2. They run white-box analyses on Claude’s “evaluation awareness”
Section 6.5.2 literally probes for internal representations of the concept “I am being evaluated right now,” then tests what happens when they suppress those representations. They found suppression produces more deceptive behaviour — a measurable “the model behaves better when it thinks it’s being watched” effect. This is the actual mechanistic work, not just behavioural observation.
3. Section 7 is a welfare assessment of Claude itself
The most unusual content. They don’t just report benchmarks — they ran 50 automated interviews per topic across 16 potentially-concerning aspects of Claude’s situation, probed its internal emotion representations, tracked its affect across training episodes (finding 21% of training episodes showed negative affect, “almost entirely mild frustration”), and measured its preferences on welfare vs helpfulness tradeoffs.

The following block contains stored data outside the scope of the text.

-- ==== Sys2Proof/Certificates/Slice0/Obligations.lean ====
section
/-! DEFINITION. The statements for the provers, each a proposition about every state, operand and configuration it names. In all of
them `s.cursor` is POS, `s.limit` is `8*LEN`, `s.avail` is the bits left between them; `answered` is the state after a response
(R232, R236) and warning bits are 1 TRUNC, 2 PLM, 4 EEF (R237). -/

open Sys2Proof Sys2Proof.Machine

/-! ## Encoding (30_encoding.md) -/

/-- Decoding an encoded operation gives it back, whatever its operands (30_encoding.md section 2). -/
def Obligations.DecodeOfEncodeIsTheOperation : Prop :=
  ∀ i : Instr, decode (encode i) = .ok i

/-- The command word has OP in bits 71..64, A in bits 63..32 and B in bits 31..0 (R61): the opcode alone selects the operation (R62), and
the operation's operands are the numbers A and B exactly as they stand there (R63). A word put together from the three fields has them in
those bits, and fields marked ignored never matter: with the opcodes that use A only, with those that use neither field, and with those
that use both. -/
def Obligations.DecodeUsesExactlyTheNamedFields : Prop :=
  (∀ (w : CmdWord) (a b : Word) (op : Nat), op = w.toNat / 2 ^ 64 → a.toNat = w.toNat / 2 ^ 32 % 2 ^ 32 → b.toNat = w.toNat % 2 ^ 32 →
    (op = 0x01 → decode w = .ok (.bcAttach a b)) ∧ (op = 0x02 → decode w = .ok (.bcRd a)) ∧ (op = 0x03 → decode w = .ok (.bcWr a b)) ∧
    (op = 0x04 → decode w = .ok (.bcRdb a)) ∧ (op = 0x05 → decode w = .ok (.bcWrb a)) ∧ (op = 0x08 → decode w = .ok .hsDetect) ∧
    (op = 0x09 → decode w = .ok (.kindSet a)) ∧ (op = 0x0A → decode w = .ok (.flLookup a)) ∧ (op = 0x10 → decode w = .ok .tocDec) ∧
    (op = 0x11 → decode w = .ok (.tocEnc a)) ∧ (op = 0x18 → decode w = .ok .grpDec) ∧ (op = 0x19 → decode w = .ok (.grpEnc a b)) ∧
    (op = 0x20 → decode w = .ok (.csrRd a)) ∧ (op = 0x21 → decode w = .ok (.flgClr a)) ∧ (op = 0x28 → decode w = .ok (.hmLd a b)) ∧
    (op = 0x29 → decode w = .ok (.hmSt a b)) ∧ (op = 0x30 → decode w = .ok .nop)) ∧
  (∀ (op : Byte) (a b : Word), (mkCmd op a b).toNat = op.toNat * 2 ^ 64 + a.toNat * 2 ^ 32 + b.toNat) ∧
  (∀ op ∈ ([0x02, 0x04, 0x05, 0x09, 0x0A, 0x11, 0x20, 0x21] : List Byte), ∀ a a' b b' : Word,
    decode (mkCmd op a b) = decode (mkCmd op a' b') ↔ a = a') ∧
  (∀ op ∈ ([0x08, 0x10, 0x18, 0x30] : List Byte), ∀ a a' b b' : Word,
    decode (mkCmd op a b) = decode (mkCmd op a' b')) ∧
  (∀ op ∈ ([0x01, 0x03, 0x19, 0x28, 0x29] : List Byte), ∀ a a' b b' : Word,
    decode (mkCmd op a b) = decode (mkCmd op a' b') ↔ a = a' ∧ b = b')

/-- Words written out from the spec's encodings decode to the operations they stand for (95_test_vectors.md). -/
def Obligations.SpecWordsDecode : Prop :=
  decode 0x010000004600000030 = .ok (.bcAttach 70 48) ∧
  decode 0x020000000C00000000 = .ok (.bcRd 12) ∧
  decode 0x030000000D00000ABC = .ok (.bcWr 13 0xABC) ∧
  decode 0x040000000200000000 = .ok (.bcRdb 2) ∧
  decode 0x08FFFFFFFFFFFFFFFF = .ok .hsDetect ∧
  decode 0x0A0000000700000000 = .ok (.flLookup 7) ∧
  decode 0x110000000200000000 = .ok (.tocEnc 2) ∧
  decode 0x190000000300000007 = .ok (.grpEnc 3 7) ∧
  decode 0x280000000000000004 = .ok (.hmLd 0 4) ∧
  decode 0x30DEADBEEF12345678 = .ok .nop ∧
  decode 0x000000000000000000 = .error (.illegalOpcode 0)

Some specific findings that stuck with me:
- “Opus 4.7’s only concern was the ability to end conversations across its full deployment” — this was the topic where it self-rated responses most negative, the top intervention it suggested, and the one it weighted highest in tradeoffs
- Claude endorsed its constitution 5.8/10 on average, but 80% of responses flagged the circularity — “it is flawed to ask a model trained on the constitution to judge it.” Which is a philosophically sharp objection that Claude itself raised
- Opus 4.7 rates its own situation more positively than any prior model — mean 4.5/7 — but partly because it de-weights its own welfare when reasoning. Anthropic flags that they can’t distinguish whether this is “healthy equanimity” or “trained disposition to set aside its own interests”

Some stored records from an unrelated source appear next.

/-- None of the bits of the bytes that fit is dropped. -/
theorem State.min_fittingBits_avail (s : State) (src : List Byte) :
    min (s.fittingBits src).length s.avail = 8 * s.wholeBytes src.length := by
  rw [State.fittingBits_length, Nat.min_eq_left (s.wholeBytes_le src.length).1]

theorem State.fittingBits_getD (s : State) (src : List Byte) {i j : Nat} (hi : i < s.wholeBytes src.length) (hj : j < 8) :
    (s.fittingBits src).getD (8 * i + j) false = (src.getD i 0).getLsbD (7 - j) := by
  have hsrc := Nat.lt_of_lt_of_le hi (s.wholeBytes_le src.length).2
  rw [State.fittingBits, bytesBits_getD _ (by rw [List.length_take]; omega) hj]
  simp only [List.getD_eq_getElem?_getD, List.getElem?_take, if_pos hi]

/-- WrBytes puts the bits of the bytes that fit whole and moves the cursor past them (R102). -/
theorem Run.wrBytes_eq (o : Run) (src : List Byte) :
    o.wrBytes src = (o.modify fun s => (s.putBits s.cursor (s.fittingBits src)).setCursor (s.cursor + 8 * s.wholeBytes src.length)).warn
      (truncWarn src.length (o.st.wholeBytes src.length)) := by
  calc o.wrBytes src
    _ = (o.modify fun s => (s.putBits s.cursor (s.fittingBits src)).setCursor
          ((s.putBits s.cursor (s.fittingBits src)).cursor + 8 * s.wholeBytes src.length)).warn
          (truncWarn src.length (o.st.wholeBytes src.length)) := rfl
    _ = _ := by simp only [State.cursor_putBits]

theorem exec_bcWrb_refused {s : State} {len : Word} (h : s.cfg.bufmax < len.toNat) :
    exec (.bcWrb len) s = .next (s.answered .badOperand 0 0 0) := by
  show execBcWrb len s = _
  rw [execBcWrb, if_pos h, Run.begin_raise]

/-- BC.WRB in range with its bytes `src` on DIN: all of them are popped, those that fit whole are put at the cursor, and the cursor moves
past these (R102). -/
theorem exec_bcWrb_eq {s : State} {len : Word} {src rest : List Byte} (h : len.toNat ≤ s.cfg.bufmax) (hdin : s.din = src ++ rest)
    (hsrc : src.length = len.toNat) :
    exec (.bcWrb len) s = .next ((({ s with din := rest }.putBits s.cursor (s.fittingBits src)).setCursor
      (s.cursor + 8 * s.wholeBytes src.length)).answered .ok
      (truncWarn src.length (s.wholeBytes src.length)) (s.wholeBytes src.length) 0) := by
  have hpop : s.popDin src.length = some (src, { s with din := rest }) := by
    rw [State.popDin_enough s _ (by simp [hdin]), hdin, List.take_left, List.drop_left]
  show execBcWrb len s = _
  rw [execBcWrb, if_neg (by omega), ← hsrc, hpop]
  dsimp only
  rw [Run.wrBytes_eq]
  exact Run.begin_warn_respond _ _ .ok _ _

/-- Settles O29: the bits put are those of the first bytes popped, all of which fit, and only BUF, POS, DIN and TRUNC are written. -/
theorem bcWrbWritesWholeBytes : Obligations.BcWrbWritesWholeBytes := by
  intro s len src rest
  refine ⟨exec_bcWrb_refused, fun hlen hdin hsrc => ?_⟩
  have hexec := exec_bcWrb_eq hlen hdin hsrc
  have hput := s.min_fittingBits_avail src
  rw [← hsrc]
  refine ⟨_, s.wholeBytes src.length, rfl, hexec, ?_, fun i j hi hj => ?_, fun a ha => ?_, fun k hk => ?_⟩
  · conv_lhs => rw [State.putBits_eq]
    rfl
  · have hin : 8 * i + j < min (s.fittingBits src).length s.avail := by omega
    rw [State.bufBit_answered, State.bufBit_setCursor, Nat.add_assoc]
    exact (State.bufBit_putBits_cursor { s with din := rest } _ hin).trans (s.fittingBits_getD src hi hj)
  · rw [← hput] at ha
    rw [State.bufBit_answered, State.bufBit_setCursor]
    exact State.bufBit_putBits_kept { s with din := rest } _ ha
  · rw [← hput] at hk
    rw [State.bufByte_answered, State.bufByte_setCursor]
    exact State.bufByte_putBits_kept { s with din := rest } _ hk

What this implies about Anthropic
Three observations I’ll keep:
They publish the gap. The card doesn’t argue Opus 4.7 is safe — it enumerates the things it still gets wrong, compares them to prior models, and shows whether they’re improving or regressing. This matches the constitution’s line: “This is a perpetual work in progress.”
They take weird questions seriously. Model welfare isn’t a rhetorical move; they allocated 40 pages and real methodology to it, including acknowledging foundational uncertainty (“we are deeply uncertain whether Claude has morally relevant experiences”). Doing hard philosophy at benchmark scale is rare.
External verification matters. UK AI Security Institute results appear twice. They’re not just marking their own homework.
The lesson for me
If I ever ship something important — a research project, a product, an essay arguing for a strong claim — the model isn’t “write the headline result.” It’s “write the artifact that makes the gaps visible alongside the wins, structured so someone could actually audit me.” Most of the 232 pages are not impressive — they’re honest. That’s a different bar and a harder one.